Come abbiamo fatto notare altrove, lodare il contesto saudita come esempio da seguire rivela una profonda ignoranza delle dinamiche del Paese. Il famoso basso costo del lavoro che rende possibile la costruzione di queste città (e che Renzi ha confessato di invidiare al principe bin Salman) si basa su un sistematico sfruttamento di operai stranieri che lavorano in condizioni di semi-schiavitù e vivono in favelas nascoste nei cantieri di queste città-in-divenire. Le nuove città saudite si prospettano, dunque, come spazi urbani divisi: spazi segregati dal punto di vista residenziale, ma anche dal punto di vista di quel «diritto alla città» formulato da Henri Lefebvre e David Harvey, poiché escludono interamente la manodopera straniera «fantasma» essenziale per la loro costruzione e manutenzione quotidiana. Il sogno futuristico prospettato dalla Saudi Vision 2030 dal quale Renzi pare abbagliato, assomiglia più alla città di Blade Runner o Code 46 che a un futuro rinascimento: come la mega-città di Neom che si snoda non solo in maniera lineare, ma anche verticale, formata da 170 chilometri di strati di infrastrutture e tecnologie smart, dalle gallerie del suo sottosuolo al cielo (un cielo nel quale voleranno anche elicotteri venduti da Leonardo, che fungeranno sia da ambulanze che trasporto persone).
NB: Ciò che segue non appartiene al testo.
-- ==== Sys2Proof/Safety.lean ====
section
/-! DEFINITION. The terms the claims use: the canonical form of the state, a core that can complete an instruction, what an instruction changes
and what it leaves, and a safe run. -/

namespace Sys2Proof.Machine

open Sys2Proof

/-! ## The form of the state -/

/-- The register file and memory have their canonical form: addresses strictly rising, no entry equal to what an unlisted address reads as. -/
def State.storesWf (s : State) : Bool := Store.wf s.regs && Store.wf s.mem

/-- Memory's canonical form alone. -/
abbrev Memory.wf (m : List Host.Cell) : Bool := Store.wf m

/-- There are five cores of 32 general registers and 16 Task region words (R71, Table CPU-3). -/
def State.coresWf (s : State) : Bool := s.cpu.cores.length = 5 && s.cpu.cores.all (fun k => k.g.length = 32 && k.treg.length = 16)

/-! ## Instructions -/

/-- Core `c` executes an instruction and completes it: it is ready, may fetch, has its registers, and on the SFC the SIGCHK gap is not used up
(R53, R48, R62). -/
abbrev State.able (s : State) (c : Nat) : Prop :=
  s.coreReady c = true ∧ s.fetchOk c = true ∧ (s.core c).g.length = 32 ∧ (c = 4 → s.cpu.sigCount < 16 * s.fld F.CPU_SFC_CTRL_sig_gap) ∧
  s.sound (s.core c).pc.toNat 4 = true

/-- As `able`, on a CC core (GCIS-S leaves the instruction out, R85). -/
abbrev State.ableCc (s : State) (c : Nat) : Prop := s.able c ∧ c ≠ 4

/-- Only core `c` has changed, and on the SFC its count of instructions (R62). -/
def OnlyCore (c : Nat) (s t : State) : Prop :=
  t = { s with cpu := { s.cpu with cores := t.cpu.cores, sigCount := t.cpu.sigCount } } ∧
  (∀ d, d ≠ c → t.core d = s.core d) ∧ t.cpu.sigCount = (if c = 4 then s.cpu.sigCount + 1 else s.cpu.sigCount)

/-- Of core `c` the pc has gone to an address and the general registers are those of `r`; nothing else of it has changed. -/
def CoreIs (c : Nat) (s t : State) (pc : Word) (r : Nat → Word) : Prop :=
  t.core c = { s.core c with pc := pc, g := (t.core c).g } ∧ (t.core c).g.length = 32 ∧ ∀ n, n < 32 → (t.core c).r n = if n = 0 then 0 else r n

/-- The command answers a next state in which core `c` has gone on to the next word with `v` in register `rd`, g0 still reading 0, and nothing
else has changed (R69, R71). -/
def Gives (i : Instr) (s : State) (c rd : Nat) (v : Word) : Prop :=
  ∃ t, exec i s = .next t ∧ OnlyCore c s t ∧ CoreIs c s t ((s.core c).pc + 4) (fun n => if n = rd then v else (s.core c).r n)

/-- As `Gives`, for a register pair: the low word in `rd`, the high word in the register after it (R72). -/
def Gives64 (i : Instr) (s : State) (c rd : Nat) (v : DWord) : Prop :=
  ∃ t, exec i s = .next t ∧ OnlyCore c s t ∧ CoreIs c s t ((s.core c).pc + 4)
    (fun n => if n = rd then v.truncate 32 else if n = rd + 1 then (v >>> 32).truncate 32 else (s.core c).r n)

/-- The command answers a next state in which core `c` has gone on at an address with the general registers of `r`; on the SFC the signature has
followed (R62), and nothing else has changed. -/
def GoesTo (i : Instr) (s : State) (c : Nat) (a : Word) (r : Nat → Word) : Prop :=
  ∃ t, exec i s = .next t ∧ OnlyCore c s t ∧
    t.core c = { s.core c with pc := a, g := (t.core c).g, sig := if c = 4 then (s.core c).sig.rotateLeft 5 ^^^ (a >>> 2) else (s.core c).sig } ∧
    (t.core c).g.length = 32 ∧ ∀ n, n < 32 → (t.core c).r n = if n = 0 then 0 else r n

/-- The command answers a next state in which core `c` has taken line `n` of a mask into register `rd`: the pending bit is cleared, the core has
gone on, and nothing else has changed (R53). -/
def TakesLine (i : Instr) (s : State) (c rd n : Nat) : Prop :=
  ∃ t, exec i s = .next t ∧ OnlyCore c s t ∧
    t.core c = { s.core c with pc := (s.core c).pc + 4, g := (t.core c).g, pend := (s.core c).pend &&& ~~~(1#32 <<< n), stall := .none } ∧
    ∀ m, m < 32 → (t.core c).r m = if m = 0 then 0 else if m = rd then w32 n else (s.core c).r m

/-- The command answers a next state in which core `c` waits, and nothing else has changed. -/
def Stalls (i : Instr) (s : State) (c : Nat) (w : Stall) : Prop :=
  ∃ t, exec i s = .next t ∧ t = { s with cpu := { s.cpu with cores := t.cpu.cores } } ∧ (∀ d, d ≠ c → t.core d = s.core d) ∧
    t.core c = { s.core c with stall := w }

/-- The command answers a next state in which core `c`, not in a handler, has taken an exception: the saved registers of R55, Kernel level, the
pc at the vector, and no other state changed. -/
def Enters (i : Instr) (s : State) (c cause : Nat) (epc : Word) (bad : Word) : Prop :=
  ∃ t, exec i s = .next t ∧ t = { s with cpu := { s.cpu with cores := t.cpu.cores } } ∧ (∀ d, d ≠ c → t.core d = s.core d) ∧
    t.core c = { s.core c with epc := epc, cause := w32 cause, badaddr := bad, prevTask := (s.core c).task, task := false, hnd := true, stall := .none,
                               pc := (s.core c).evec }

/-- The command answers a next state with a property. -/
def Answers (i : Instr) (s : State) (P : State → Prop) : Prop := ∃ t, exec i s = .next t ∧ P t

/-- Every bit of every register outside the listed fields is as before (R5). -/
def RegsBut (fs : List Field) (s t : State) : Prop :=
  ∀ a n, n < 32 → (∀ f, f ∈ fs → f.addr = a → n < f.lo ∨ f.hi < n) → (t.word a).getLsbD n = (s.word a).getLsbD n

/-- Nothing has changed but the listed fields of registers. -/
def Sets (fs : List Field) (s t : State) : Prop := t = { s with regs := t.regs } ∧ RegsBut fs s t

/-- A whole register as one field. -/
def wordAt (a : Nat) : Field := ⟨a, 31, 0⟩

/-- The registers logging writes (R124 to R126, R185, Table NJD-9). -/
def logRegs : List Field :=
  [F.NJD_LOG_COUNT_count, F.NJD_LOG_COUNT_main_full, F.NJD_STATUS_nv_fail, wordAt Reg.NJD_LOG_HEAD, F.NJD_FAULT_code, F.NJD_FAULT_valid, F.HSP_ATTN_fault]

/-- Logging changes the log and its registers alone. -/
def LogOnly (s t : State) : Prop := t = { s with regs := t.regs, nj := t.nj } ∧ RegsBut logRegs s t

/-- Core `c` can complete the instruction it is stalled in: it runs, no urgent entry is due, it has its registers, and on the SFC the SIGCHK gap is
not used up (R53, R54, R62). -/
abbrev State.stalledAble (s : State) (c : Nat) : Prop :=
  c < s.cpu.cores.length ∧ (s.core c).running = true ∧ (s.core c).urgentDue = false ∧ (s.core c).g.length = 32 ∧
  (c = 4 → s.cpu.sigCount < 16 * s.fld F.CPU_SFC_CTRL_sig_gap)

/-- The command answers a next state in which core `c` has completed the instruction it was stalled in, with the general registers of `r`, and
nothing else has changed (R53, R76). -/
def Resumes (i : Instr) (s : State) (c : Nat) (r : Nat → Word) : Prop :=
  ∃ t, exec i s = .next t ∧ OnlyCore c s t ∧ t.core c = { s.core c with pc := (s.core c).pc + 4, g := (t.core c).g, stall := .none } ∧
    ∀ n, n < 32 → (t.core c).r n = if n = 0 then 0 else r n

/-! ## Frames of the host port -/

/-- A frame of an opcode with its units whose layout, CRC and fields are right (R170, R171). -/
abbrev GoodFrame (f : HostFrame) (op : Nat) : Prop :=
  f.op = op ∧ f.alanes < 3 ∧ f.dlanes < 3 ∧ f.crc = f.goodCrc ∧ f.malformed = false ∧ f.units.length = (if f.writes then f.count else 0)

/-- The frame is in sequence (R173). -/
abbrev State.inSeq (s : State) (f : HostFrame) : Prop := s.hsp.restart = true ∨ (1 ≤ s.aliveGap f ∧ s.aliveGap f ≤ 1 + s.hsp.ignored)

/-- `u` is `s` after a frame was accepted: its alive value taken, it is counted, the host is alive, and nothing else has changed (R173, R186). -/
def Heard (f : HostFrame) (s u : State) : Prop :=
  u = { s with regs := u.regs, hsp := { s.hsp with ignored := 0, restart := false, burst := 0, heardAt := s.tmk.mt } } ∧
  RegsBut [F.HSP_STATUS_mode3, F.HSP_STATUS_last_alive, F.HSP_STATUS_last_op, F.SYS_POST_STATUS_host_alive, wordAt Reg.HSP_CNT_GOOD] s u ∧
  u.fld F.HSP_STATUS_last_alive = f.alive ∧ u.fld F.HSP_STATUS_last_op = f.op ∧ u.fld F.SYS_POST_STATUS_host_alive = 1 ∧
  u.word Reg.HSP_CNT_GOOD = s.word Reg.HSP_CNT_GOOD + 1 ∧ u.is F.HSP_STATUS_mode3 = f.mode3

/-- `t` is `u` after the reply with these units, of which the first `valid` are valid: its status header and its CRC, and the flags that it
reports once (Table HSP-3, R171, R174). -/
def Replied (f : HostFrame) (u t : State) (units : List Nat) (valid : Nat) : Prop :=
  ∃ st : Word, (let crc := crc16 ([(st.toNat, 32)] ++ units.map (fun v => (v, f.bits)) ++ [(valid, 16)])
      t = { u with hsp := { u.hsp with bad := false, trunc := false, seq := false, fresh := false, reply := some ⟨st, f.bits, units, valid, crc, true⟩ } }) ∧
    getBits st 3 0 = f.alive ∧ getBits st 7 4 = u.hsp.wrAlive ∧ st.getLsbD 8 = u.hsp.bad ∧ st.getLsbD 9 = u.hsp.wrOk ∧ st.getLsbD 10 = u.hsp.wrErr ∧
    st.getLsbD 11 = u.hsp.trunc ∧ st.getLsbD 12 = u.hsp.seq ∧ st.getLsbD 13 = u.attn ∧ st.getLsbD 14 = u.inHold ∧ st.getLsbD 15 = u.hsp.fresh ∧
    getBits st 23 16 = u.hsp.truncUnits ∧ ∀ n, n < 8 → st.getLsbD (24 + n) = !(u.hsp.outs.getD n {}).buf.isEmpty

/-- The command carries this frame. -/
abbrev Carries (i : Instr) (f : HostFrame) : Prop :=
  (∃ ready, i = .regRead f ready ∧ f.op = 1) ∨ (i = .regWrite f ∧ f.op = 2) ∨ (i = .strRead f ∧ f.op = 3) ∨ (i = .strWrite f ∧ f.op = 4) ∨
    (i = .status f ∧ f.op = 5)

/-- A frame was ignored (R172, R173): flagged in the next reply, and counted among those ignored since the last one accepted. -/
def Ignored (fs : List Field) (burst : Nat) (seq : Bool) (f : HostFrame) (s t : State) : Prop :=
  t = { s with regs := t.regs, hsp := { s.hsp with bad := true, ignored := min 14 (s.hsp.ignored + 1), burst := burst, seq := seq } } ∧
  RegsBut (F.HSP_STATUS_mode3 :: F.HSP_STATUS_bad :: fs) s t ∧ t.fld F.HSP_STATUS_bad = 1 ∧ t.is F.HSP_STATUS_mode3 = f.mode3

/-! ## Frames of the Starling fabric -/

/-- Of the Starling block only port `p` has changed, and of the registers the listed fields. -/
def OnlyPort (fs : List Field) (p : Nat) (s t : State) (k : Port) : Prop :=
  t = { s with regs := t.regs, stf := { s.stf with ports := t.stf.ports } } ∧ RegsBut fs s t ∧ (∀ o, o ≠ p → t.sport o = s.sport o) ∧ t.sport p = k

/-- A port's wait queue of the frame's lane with one frame more (R223). -/
def Port.waits (k : Port) (w : Waiting) : Port :=
  if w.frame.laneS then { k with waitS := k.waitS ++ [w] } else { k with waitB := k.waitB ++ [w] }

/-- A frame that arrives on port `p` passes its checks: the port is UP, the frame is within its credit, its CRCs and its length are right, and it does
not carry this node's own ID (R221, R226, R227). -/
abbrev State.takesFrame (s : State) (p : Nat) (f : Frame) : Prop :=
  s.stf.ports.length = 4 ∧ s.portUp p = true ∧ s.stf.mgrReport = false ∧ f.hcrcOk = true ∧ f.fcrcOk = true ∧ frameLenOk f = true ∧
  f.units ≤ (if f.laneS then ((s.sport p).sentS + 256 - (s.sport p).rcvdS) % 256 else ((s.sport p).sentB + 256 - (s.sport p).rcvdB) % 256) ∧
  (f.dst = 0xFFFF ∨ f.src ≠ s.nodeId ∨ s.nodeId = 0)

/-- A frame is for this node: its source route is at its end, and it names this node (R229). -/
abbrev State.isHere (s : State) (f : Frame) : Prop := f.route.length ≤ f.rp ∧ f.dst = s.nodeId ∧ s.nodeId ≠ 0 ∧ s.nodeId ≠ 0xFFFF

/-- `u` is `s` after a frame was taken on port `p`: its units are received and, where it stays no longer in the buffer, freed again; the frame is counted;
a Worker has heard its Manager where the frame is from it (R222, R23). Nothing else has changed. -/
def Took (p : Nat) (f : Frame) (freed : Bool) (s u : State) : Prop :=
  let k := s.sport p
  let n := if freed then f.units else 0
  let heard := s.isWorker && s.is F.STF_STATUS_has_owner && decide (f.src = s.fld F.STF_MGR_owner)
  u = { s with regs := u.regs, stf := { s.stf with ports := u.stf.ports, mgrAt := u.stf.mgrAt, mgrSilent := s.stf.mgrSilent && !heard } } ∧
  u.stf.mgrAt = (if heard then s.tmk.mt else s.stf.mgrAt) ∧
  RegsBut [F.STF_CNT_FRAMES_rx] s u ∧ u.fld F.STF_CNT_FRAMES_rx = min (s.fld F.STF_CNT_FRAMES_rx + 1) 65535 ∧ (∀ o, o ≠ p → u.sport o = s.sport o) ∧
  (f.laneS = true → u.sport p = { k with rcvdS := (k.rcvdS + f.units) % 256, freedS := (u.sport p).freedS, sentS := (u.sport p).sentS } ∧
    (freed = false → (u.sport p).freedS = k.freedS ∧ (u.sport p).sentS = k.sentS) ∧
    (freed = true → (u.sport p).freedS = (k.freedS + n) % 256 ∧ (u.sport p).sentS = (k.freedS + n) % 256)) ∧
  (f.laneS = false → u.sport p = { k with rcvdB := (k.rcvdB + f.units) % 256, freedB := (u.sport p).freedB, sentB := (u.sport p).sentB } ∧
    (freed = false → (u.sport p).freedB = k.freedB ∧ (u.sport p).sentB = k.sentB) ∧
    (freed = true → (u.sport p).freedB = (k.freedB + n) % 256 ∧ (u.sport p).sentB = (k.freedB + n) % 256))

/-! ## Runs -/

/-- A state is reached from another by steps. -/
inductive Reaches (s : State) : State → Prop where
  | refl : Reaches s s
  | step {t u : State} : Reaches s t → step t = .next u → Reaches s u

/-- A run is safe when no step of it stops with a fault or a refusal. -/
def State.safe (s : State) : Prop := ∀ t, Reaches s t → ∃ u, step t = .next u

end Sys2Proof.Machine
end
Ma lo sviluppo delle smart cities prospettato dalla Saudi Vision 2030 si basa anche su un altro tipo di infrastruttura: quella della sorveglianza. Le nuove città dell’Arabia Saudita sono infatti un esempio eclatante di quello che i geografi chiamano surveillance urbanism (urbanismo di sorveglianza). Per funzionare, le smart-cities si appoggiano sulla continua raccolta di big data, essenziali per tutte le loro funzioni, dalla pianificazione dei trasporti, al monitoraggio della sostenibilità ambientale. In queste città, la stessa governance locale viene affidata al machine learning e all’intelligenza artificiale: da un lato, sostituendo lo Stato, ma dall’altro potenziando il suo ruolo che adesso riesce a penetrare in tutti gli spazi, anche quelli più banali e personali. In un contesto di teocrazia autoritaria come l’Arabia Saudita, le smart cities hanno tutti gli ingredienti per diventare spazi di esclusione, violenza e repressione, il tutto normalizzato dall’uso delle tecnologie digitali. Così, le pervasive tecnologie di telecamere a circuito chiuso, giustificate come «rafforzamento infrastrutturale» contro la minaccia del crimine o terrorismo, permettono anche il controllo delle popolazioni. Per lo Stato saudita, diventano parte chiave della ambita complete situational awareness garantita proprio dalle compagnie che forniscono programmi di sicurezza urbana nel Paese. Le infrastrutture del futuro rinascimento saudita sono, in altre parole, tutto tranne che innocenti.

Ci sono due possibili chiavi di lettura della kermesse di Renzi per la Saudi Vision 2030, dunque. La prima è che sia stata fatta per promuovere gli interessi economici italiani. Se così fosse, allora Renzi si troverebbe in chiaro conflitto di interessi e in una zona di incompatibilità con il suo ruolo quale senatore della Repubblica. L’altra possibile lettura è ugualmente preoccupante: se Renzi crede veramente nel modello di sviluppo neo-rinascimentale saudita, come possiamo pensare di affidare a lui la gestione delle risorse del Recovery Fund e il ministero delle Infrastrutture dell’Italia post-pandemica? I fondi Next Generation EU prevedono, sì, un ruolo chiave per le infrastrutture digitali – ma intese esplicitamente a favorire processi di inclusione e coesione (sia territoriale che sociale): aspetti che sono in netta contraddizione con il modello urbano saudita. C’è da augurarsi, allora, che la Saudi Vision 2030 abbia in comune con il programma Ciao 2030 (Cultura, infrastrutture, ambiente, opportunità) di Italia Viva solo il richiamo temporale.